"Number of retries if task failed" feature is not working as expected

sandykb commented 1 year ago

We have "Number of retries if task failed" option for all the azure devops tasks to re-run the task if it fails.

Actual: In case of Trigger Build task, when we provide the retry count and if the task fails, it triggers the retry count number of executions at the same time (e.g. 3 retry count then three builds) and proceed without waiting for results (even if we have option selected as Wait for completion).

Expected: In case of task failure, it should trigger another run and wait for the result until it reaches max retries.

Error Logs: 2023-03-28T10:09:19.6503322Z ##[warning]RetryHelper encountered task failure, will retry (attempt #: 1 out of 2) after 1000 ms 2023-03-28T10:09:23.2508135Z ##[warning]RetryHelper encountered task failure, will retry (attempt #: 2 out of 2) after 4000 ms

Note: Build still got triggered twice at that same time (4 sec apart) but it did not wait for those to complete.

huserben commented 1 year ago

Hi @sandykb

sorry for the long wait, I was on vacation for the last two weeks.

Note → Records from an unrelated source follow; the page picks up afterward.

-- ==== Sys2Proof/Machine/Flags.lean ====
section
/-! DEFINITION. What the machine has in place of flags: predicate bits, comparisons and the class mask (R238, R239, R242). -/

namespace Sys2Proof.Machine

/-- The integer comparisons (R239). -/
inductive ICmp where
  | eq | ne | lt | ge | ltu | geu | le | gt
  deriving DecidableEq, Repr

/-- One integer comparison of two 32-bit lanes. -/
def icmp (k : ICmp) (a b : Nat) : Bool :=
  let x := sext 32 a
  let y := sext 32 b
  match k with
  | .eq => x == y
  | .ne => x != y
  | .lt => decide (x < y)
  | .ge => decide (y ≤ x)
  | .ltu => decide (a % 2 ^ 32 < b % 2 ^ 32)
  | .geu => decide (b % 2 ^ 32 ≤ a % 2 ^ 32)
  | .le => decide (x ≤ y)
  | .gt => decide (y < x)

/-- The float comparisons (R239). -/
inductive FCmp where
  | eq | ne | lt | le | gt | ge | un | num
  deriving DecidableEq, Repr

/-- One float comparison of two values: −0 equals +0 (R239). -/
def fcmp (k : FCmp) (a b : Val) : Bool :=
  let un := a.isNan || b.isNan
  match k with
  | .eq => veq a b
  | .ne => !veq a b
  | .lt => vlt a b
  | .le => vlt a b || veq a b
  | .gt => vlt b a
  | .ge => vlt b a || veq a b
  | .un => un
  | .num => !un

/-- The class mask of a float lane (R242). -/
def fclassMask (f : Fmt) (b : Nat) : Nat :=
  let low := b % 2 ^ (fmtWidth f - 1)
  match decodeLane f b with
  | .nan => 2 ^ 8
  | .inf neg => if neg then 2 ^ 0 else 2 ^ 7
  | .num neg n _ =>
    if n = 0 then (if neg then 2 ^ 3 else 2 ^ 4)
    else if low < 2 ^ mbits f then (if neg then 2 ^ 2 else 2 ^ 5)
    else (if neg then 2 ^ 1 else 2 ^ 6)

/-- The integer formats of `cmp` (R239). -/
def intFmts : List Fmt := [.i32, .bits]

/-- A `cmp` form (R239). -/
def State.icompare (s : State) (o : ElemOps) (k : ICmp) : Res := s.compare o intFmts fun _ a b => icmp k a b

/-- An `fcmp` form on FP32 or BF16 (R239); FTZ applies (R184). -/
def State.fcompare (s : State) (o : ElemOps) (f : Fmt) (k : FCmp) : Res :=
  s.compare o [f] fun ftz a b => fcmp k (readFloat ftz f a) (readFloat ftz f b)

/-- A predicate opcode (R238): operands from slots L and R only. -/
def State.predicate (s : State) (o : ElemOps) (useB : Bool) (g : Bool → Bool → Bool) : Res :=
  match s.fire with
  | none => idle s
  | some f =>
    let a := f.read (srcOf o.sa) 0 .bits
    let b := f.read (if useB then srcOf o.sb else .none) 0 .bits
    let n := colourOf [a, b]
    let sh := Shape.pred n
    let pay := packLanes 1 ((List.range n).map fun i => if g (a.bit i) (b.bit i) then 1 else 0)
    .next (s.runFire f o [a, b] .all sh sh 0 0 (stdCheck n [(a, allFmts), (b, allFmts)])
      (.toks [(o.dx.toNat, sh, pay), (o.dy.toNat, sh, pay)]))

end Sys2Proof.Machine
end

The "retrying of tasks" is a built-in functionality from Azure Pipelines on all the tasks, not something specific to this task. Thus I do believe I cannot control how this behaves. Note that there are some potential issues when using retries for a task (copied from the docs):

Here are a few things to note when using retries: The failing task is retried immediately. There is no assumption about the idempotency of the task. If the task has side-effects (for instance, if it created an external resource partially), then it may fail the second time it is run. There is no information about the retry count made available to the task. A warning is added to the task logs indicating that it has failed before it is retried. All of the attempts to retry a task are shown in the UI as part of the same task node.

So it could be that you are experiencing some unwanted side-effects.

Anyway I'm with Microsoft when they state:

When you have a flaky task that fails intermittently in a pipeline, you may have to re-run the pipeline to have it succeed. In most cases, the best way to address a flaky task or script is by fixing the task or script itself

So I'm curious, do you know what is causing the task to fail in the first place? Perhaps your problem can be "properly" fixed by removing the root cause of the failure and then you don't have to rely on the retry mechanic.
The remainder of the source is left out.